The strongest contender for the 1956 Nobel Prize was the Spanish historian and philologist Ramón Menéndez Pidal with 95 nominations from academics, critics, authors, literary societies and politicians. His surmounting nomination was snubbed instead by the Swedish Academy and given to the poet, Juan Ramón Jiménez, who was nominated by Harry Martinson, an academy member. The rejection of Menéndez Pidal sparked heavy criticisms from the literary world. He received 154 nominations in all since 1931 up to 1968, the year he died.

The Nobel citation for Juan Ramón Jiménez, says:

"This year's laureate is the last survivor of the famous "generation of 1898". For a generation of poets on both sides of the ocean which separates, and at the same time, unites the Hispanic countries, he has been a master – the master, in effect. When the Swedish Academy renders homage to Juan Ramón Jiménez, it renders homage also to an entire epoch in the glorious Spanish literature."

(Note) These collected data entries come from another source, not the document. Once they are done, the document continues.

-- ==== Sys2Proof/Tests/Slice0.lean ====
section
/-! SUPPORT. Small tests, each with its expected values from the spec (95_test_vectors.md and the rules' own tables),
and the witnesses: for each statement with hypotheses, states and operands that meet them, at the boundary values of
its clauses. -/

namespace Sys2Proof.Tests

open Sys2Proof Sys2Proof.Machine

/-! The helpers. -/

/-- The machine after reset, with the two lengths written. -/
def withLengths (klen mlen : Nat) : State :=
  { State.reset with keylen := BitVec.ofNat 9 klen, msglen := BitVec.ofNat 13 mlen }

/-- A state with KEYV = 1. -/
def withKey (s : State) : State := { s with status := { s.status with keyv := true } }

/-- The state an outcome answers, or a given one. -/
def nextOf (o : Host.Outcome State Fault Refusal) (s : State) : State :=
  match o with
  | .next t => t
  | .fault _ => s
  | .refused _ => s

/-- The state a command leaves. -/
def after (i : Instr) (s : State) : State := nextOf (exec i s) s

theorem exec_after (i : Instr) (s : State) : exec i s = .next (after i s) := by
  rw [after, exec_eq]; rfl

theorem move_engine {s : State} (h : s.phase = .running) : move .engine s = .next (after (decode s.opw) s) :=
  (engineStep_running h).trans (exec_after ..)

/-! Which terms are well formed (30_encoding.md R93). -/

theorem test_illegal_first_command_word_ill_formed : (Instr.illegal 0x00000000).wellFormed = false := by decide
theorem test_illegal_last_command_word_ill_formed : (Instr.illegal 0x00000007).wellFormed = false := by decide
theorem test_illegal_reserved_opcodes_well_formed :
    (Instr.illegal 0x00000008).wellFormed = true ∧ (Instr.illegal 0x0000000F).wellFormed = true := by decide
theorem test_illegal_rsv_well_formed :
    (Instr.illegal 0x00000010).wellFormed = true ∧ (Instr.illegal 0x80000001).wellFormed = true := by decide

/-! Decoding: the words of the table of R92, bit by bit. -/

theorem test_decode_nop : decode 0b00000000000000000000000000000000 = .nop := by decide
theorem test_decode_keysched : decode 0b00000000000000000000000000000001 = .keysched := by decide
theorem test_decode_encb : decode 0b00000000000000000000000000000010 = .encb := by decide
theorem test_decode_decb : decode 0b00000000000000000000000000000011 = .decb := by decide
theorem test_decode_pad : decode 0b00000000000000000000000000000100 = .pad := by decide
theorem test_decode_unpad : decode 0b00000000000000000000000000000101 = .unpad := by decide
theorem test_decode_encm : decode 0b00000000000000000000000000000110 = .encm := by decide
theorem test_decode_decm : decode 0b00000000000000000000000000000111 = .decm := by decide
theorem test_decode_reserved_opcode :
    decode 0b00000000000000000000000000001000 = .illegal 0x00000008 := by decide
/-- R117: the OPCODE field of NOP, with a bit of RSV set. -/
theorem test_decode_rsv_bit : decode 0b00000000000000000000000000010000 = .illegal 0x00000010 := by decide
theorem test_decode_rsv_top : decode 0b10000000000000000000000000000111 = .illegal 0x80000007 := by decide

/-- The first byte is bits [7:0] (20_memory.md R63). -/
theorem test_decode_bytes : decodeBytes [0x06, 0x00, 0x00, 0x00, 0xAA] = .ok (.encm, [0xAA]) := by rfl
theorem test_decode_three_bytes_rejected : decodeBytes [0x06, 0x00, 0x00] = .error .truncated := by rfl
theorem test_decode_table_word :
    decodeTableWord 32 3 = some .decb ∧ decodeTableWord 32 0x100 = some (.illegal 0x100) ∧
      decodeTableWord 40 3 = none := by decide
theorem test_encode_decm : encodeBytes .decm = [0x07, 0x00, 0x00, 0x00] := by decide

/-! The datapath (95_test_vectors.md TV2, TV3, 41_datapath.md R131, R139). -/

theorem test_rotations :
    rotl 0x12345678 31 = 0x091A2B3C ∧ rotr 0x12345678 31 = 0x2468ACF0 ∧ rotr 0x80000001 1 = 0xC0000000 ∧
      rotl 0x00000001 31 = 0x80000000 ∧ rotl 0x12345678 32 = 0x12345678 := by decide
theorem test_arithmetic :
    add32 0x80000000 0x80000000 = 0 ∧ sub32 5 7 = 0xFFFFFFFE ∧ mul32 0x12345678 0x2468ACF1 = 0x4E1E06F8 ∧
      xor32 0x0F0F0F0F 0xFF00FF00 = 0xF00FF00F ∧ amt 0xFFFFFFE5 = 5 := by decide
theorem test_round_function : f 0x2A66311C = 0x3BB4E79C ∧ f 0x9B17852D = 0xBA631FFF := by decide
theorem test_codec :
    bytesToWords [0x73, 0x75, 0x63, 0x68] = [0x68637573] ∧ wordsToBytes [0x36A5C38F] = [0x8F, 0xC3, 0xA5, 0x36] := by
  decide

/-! KEYSCHED (TV5, TV7). -/

/-- TV4 and TV5: the initial subkeys, and the first mixing iteration of a key of 16 zero bytes. -/
theorem test_keysched_first_iteration :
    initialSubkeys.getD 1 0 = 0x5618CB1C ∧ initialSubkeys.getD 43 0 = 0x4B32C376 ∧
    (mixIter 4 { s := initialSubkeys, l := [0, 0, 0, 0], ka := 0, kb := 0, i := 0, j := 0 }).ka = 0xBF0A8B1D ∧
    (mixIter 4 { s := initialSubkeys, l := [0, 0, 0, 0], ka := 0, kb := 0, i := 0, j := 0 }).kb = 0xB7E15163 := by
  decide

/-- TV7: the last word for the one-byte key 01, read from SUBKEY after the command. -/
theorem test_keysched_one_byte_key :
    busRead (after .keysched (memWrite (withLengths 1 0) .key 0 [0x01])) 0x02AC = (0x8F6F780C, false) := by
  decide +kernel

/-! ENCB and DECB (TV9, TV7, TV10). -/

/-- TV9: round 1, with S[2] and S[3] of TV5. -/
theorem test_encb_first_round :
    encRound [0, 0, 0x8108B207, 0x39D14185]
        { a := 0, b := 0x2A66311C, c := 0, d := 0x9B17852D, tt := 0, uu := 0 } 1 =
      { a := 0x2A66311C, b := 0x35777384, c := 0x9B17852D, d := 0x9EE325D5
        tt := 0x3BB4E79C, uu := 0xBA631FFF } := by decide

/-- TV7: the block of zeros under the one-byte key 01. -/
theorem test_encb_block :
    encryptBlock (zeros 16) (keySchedule [0x01]) =
      [0x7A, 0x81, 0x63, 0x9A, 0x91, 0xB7, 0xF0, 0x86, 0x99, 0x54, 0x02, 0xEB, 0x7A, 0x1C, 0x8D, 0xD3] := by
  decide +kernel

/-- TV10: 16 zero bytes under the key of 16 zero bytes. -/
theorem test_decb_block :
    decryptBlock (zeros 16) (keySchedule (zeros 16)) =
      [0xA1, 0xF2, 0x78, 0x9E, 0xFC, 0x34, 0x4F, 0xC4, 0x26, 0xBC, 0xC5, 0xEE, 0x74, 0x62, 0xFF, 0x59] := by
  decide +kernel

/-- R178: no subkeys, code 3, and BLKOUT not written. -/
theorem test_decb_without_subkeys :
    statusWord (after .decb (withLengths 0 0)).status = 0x00000306 ∧ (after .decb (withLengths 0 0)).mem = [] := by
  decide

/-! PAD (TV13). -/

theorem test_pad_abc :
    memRead (after .pad (memWrite (withLengths 0 3) .msgin 0 [0x61, 0x62, 0x63])) .msgout 0 16 =
      [0x61, 0x62, 0x63, 0x80, 0, 0, 0, 0, 0, 0, 0, 0, 0, 0, 0, 0] := by decide +kernel
/-- A full block is padded by a whole block. -/
theorem test_pad_full_block :
    (after .pad (memWrite (withLengths 0 16) .msgin 0 (zeros 16))).outlen = 32 := by decide +kernel

/-! UNPAD (TV14). -/

/-- Two zero bytes of the message stay. -/
theorem test_unpad_keeps_message_zeros :
    (after .unpad
      (memWrite (withLengths 0 16) .msgin 0 [0x61, 0x62, 0, 0, 0x80, 0, 0, 0, 0, 0, 0, 0, 0, 0, 0, 0])).outlen = 4 := by
  decide +kernel
/-- 32 bytes removed: the warning, no error. -/
theorem test_unpad_warns :
    statusWord (after .unpad (memWrite (withLengths 0 32) .msgin 0 (0x80 :: zeros 31))).status = 0x00000012 := by
  decide +kernel

/-! ENCM and DECM (TV16, TV7, TV17). -/

/-- TV16: the empty message under the key "suchKeySoVeryKey" is one padding block. -/
theorem test_encm_empty_message :
    encryptMessage [0x73, 0x75, 0x63, 0x68, 0x4B, 0x65, 0x79, 0x53, 0x6F, 0x56, 0x65, 0x72, 0x79, 0x4B, 0x65, 0x79] [] =
      [0x0D, 0x9A, 0xC2, 0x94, 0x5F, 0x10, 0x53, 0x4E, 0x15, 0x11, 0x58, 0xE7, 0x54, 0x7C, 0x5D, 0x83] := by
  decide +kernel
/-- TV16: a message of 16 bytes gives 32, and TV17: MARKER is not written. -/
theorem test_encm_lengths :
    (after .encm (withLengths 16 16)).outlen = 32 ∧ (after .encm (withLengths 16 16)).marker = 0 := by decide +kernel

/-- TV7 backwards: the encryption of 16 zero bytes under the key 01 has no marker, and KEYV is set all the same. -/
theorem test_decm_all_zero_plaintext :
    statusWord
      (after .decm
        (memWrite (memWrite (withLengths 1 16) .key 0 [0x01]) .msgin 0
          [0x7A, 0x81, 0x63, 0x9A, 0x91, 0xB7, 0xF0, 0x86, 0x99, 0x54, 0x02, 0xEB, 0x7A, 0x1C, 0x8D, 0xD3])).status =
      0x0000050E := by decide +kernel

/-- R222: KLEN = 0 and MLEN = 20 report INVALID_KEY. -/
theorem test_decm_reports_the_first_error :
    statusWord (after .decm (withLengths 0 20)).status = 0x00000106 := by decide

According to Burton Feldman, in his book The Nobel Prize: A History of Geniuses Controversy, and Prestige, the selection of Jiménez was made as form of recompense for the neglected past generation of writers who had set out a unique revival of Spanish writing in 1898, which includes Antonio and Manuel Machado, Ramón del Valle-Inclán, Miguel de Unamuno, the Nicaraguan Rubén Darío (then living in Spain), and Jiménez among them. Feldman said: "But making him a stand-in for a neglected generation renders his own honor ambiguous. Did he deserve the honor on his own, or because the others died ignored and he happened to live so long?"

==Award Ceremony==
At the award ceremony in Stockholm on 10 December 1956, Hjalmar Gullberg of the Swedish Academy said:
A long life consecrated to poetry and to beauty has been honoured this year with the Nobel Prize in Literature. He is an old gardener, this Juan Ramón, who has dedicated half a century to the creation of a new rose, a white mystical rose, which will bear his name. (...)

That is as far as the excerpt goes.